Term Life Insurance
Life insurance is essential coverage for your beneficiaries in the event of your untimely passing. When you consider your life insurance options, you can choose from two general classes: temporary insurance or more commonly referred to as term, and permanent insurance which would include whole life and universal life insurance. Each has its benefits, and you can also pair the two if needed.
Term life insurance is generally referred to as temporary insurance, meaning that it provides coverage for only a specified period of time. This type of insurance is typically issued in five-year intervals and is generally available up to 30 years. As a non-permanent type of life insurance, low cost term life insurance offers the following benefits:
- More affordable premiums than typical permanent life insurance premiums
- Additional coverage during specified periods in your life when extra life insurance might be needed
- Supplemental life insurance with permanent life insurance
Though affordable, term life insurance might not always be the most suitable coverage for you. Keep in mind that it:
- Does not accumulate cash value, meaning that it is “pure” insurance. Once the term date has been reached and you are still alive, you cannot cash in the policy.
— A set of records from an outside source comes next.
/-- HADC_CAL_SLOT: between two visits, 60 s after the last, the converter measures its offset in microvolts, its gain, and both sources relative to
their nominal current (R469, R476). -/
def execHadcCalSlot (dt : Nat) (meas : List Rat) (s : State) : Host.Outcome State Fault Refusal := run dt s fun t =>
  if !t.hk.applied || t.hk.inVisit != 0 || t.now < t.hk.calAt + sec 60 then t
  else
    let u := { t with hk := { t.hk with
      calAt := t.now, convAt := t.now, calSlot := t.deviceTime, ofs := meas.getD 0 0, gainErr := meas.getD 1 1, iA := meas.getD 2 1, iB := meas.getD 3 1 } }
    u.mapHk u.hk.visit fun c => { c with since := 0, tripRun := 0 }

/-- A housekeeping descriptor takes effect at an apply boundary (R477, R487, R494); one that is in force already changes nothing. -/
def State.hkApply (s : State) : State :=
  let new := s.part 7
  if new.isEmpty || (s.hk.applied && s.hk.cfg == new) then s
  else
    let old := s.hk.cfg
    let fresh := !s.hk.applied
    let s := { s with hk := { s.hk with cfg := new, applied := true, convAt := s.now, calAt := if fresh then s.now else s.hk.calAt } }
    let s := s.each (List.range 16) fun i t =>
      if fresh || slice old (0x40 + 32 * i) 32 != slice new (0x40 + 32 * i) 32 then
        t.mapHk i fun c => { c with valid := false, isOpen := false, armed := false, tag := 0, since := 0, tripRun := 0, lowRun := 0 }
      else t.mapHk i fun c => { c with since := 0, tripRun := 0, lowRun := 0 }
    let s := { s with hk := { s.hk with visit := ((List.range 16).find? s.hkEn).getD 0, inVisit := 0 } }
    ((s.hkDrive).judgeHeat).hkOutputs

/-! Commands. -/

/-- HK_STATUS (R364, R492; log 17): 40 blocks of one length; a sensor's block ends with zeros. -/
def bodyHkStatus : Body := answer fun _ s =>
  let chans := (List.range 16).map fun i =>
    let c := s.hk.chans.get i
    [twos 32 c.value, c.tag.toNat] ++ two c.time.toNat ++ [sat32 c.opens, sat32 c.steps]
  let mC (v : Int) : Nat := twos 32 (roundQ ((v : Rat) * 125 / 2))
  let sens := (List.range 24).map fun i =>
    let q := s.hk.sensors.get i
    [mC q.value, 16 * b2n q.failed, mC q.min, mC q.max, 0, 0]
  replyWith (response 0x0902 ([((scanCycle s.hk.cfg + 2) / 3)] ++ two s.hk.calSlot.toNat ++ s.hk.pwm.map (fun d => roundCap 65535 (d * 65536))
    ++ [s.hk.alertPin.toNat]) (chans ++ sens))

/-- THERMAL_STATUS (R495). -/
def bodyThermalStatus : Body := answer fun _ s =>
  let h := s.hottest
  reply 0 (le 4 (pack [(0, s.hk.level), (8, h)]) ++ le 4 (twos 32 (roundQ (s.heatReading h)))
    ++ le 4 (pack [(0, s.hk.trips), (16, s.hk.tripSrc), (22, b2n s.hk.tripOpen)]) ++ le 4 0)

/-- HK_STATUS (R492). -/
def execHkStatus (dt sub : Nat) (s : State) : Host.Outcome State Fault Refusal := run dt s fun t => t.gcs 0x0902 sub none bodyHkStatus
/-- THERMAL_STATUS (R495). -/
def execThermalStatus (dt sub : Nat) (s : State) : Host.Outcome State Fault Refusal := run dt s fun t => t.gcs 0x0903 sub none bodyThermalStatus

end Sys2Proof.Machine
end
- Does not guarantee death benefit payout if you pass away after the policy expires.
- Can increase premiums if you choose to continue coverage after the policy’s expiration date has been reached.
Whole Life Insurance
In contrast to term life insurance, whole life insurance is a type of permanent life insurance that provides coverage for a person’s entire life. This type of insurance has been available for many years. Whole life insurance provides the following benefits:
- Insurance coverage for a person’s entire life
- Fixed premium prices
- Tax-deferred cash accumulation
- Guaranteed death benefit payout
- Possible dividends that can increase the value of the policy
Some considerations that you might want to think about include:
- Even though they do not increase, premiums are generally more expensive for whole life policies than for term life insurance policies.
- Withdrawals or loans taken from the whole life insurance policy can diminish the amount of the death benefit.
- Dividends are not guaranteed.
Premiums for Term Life Insurance and Whole Life Insurance
The longer you wait to purchase any type of life insurance, the more likely you are to pay higher premiums. The reason is that as time goes on, the more likely you are to die which increases the risk. In addition to age, other factors that affect premium rates and insurability include gender, health and tobacco use.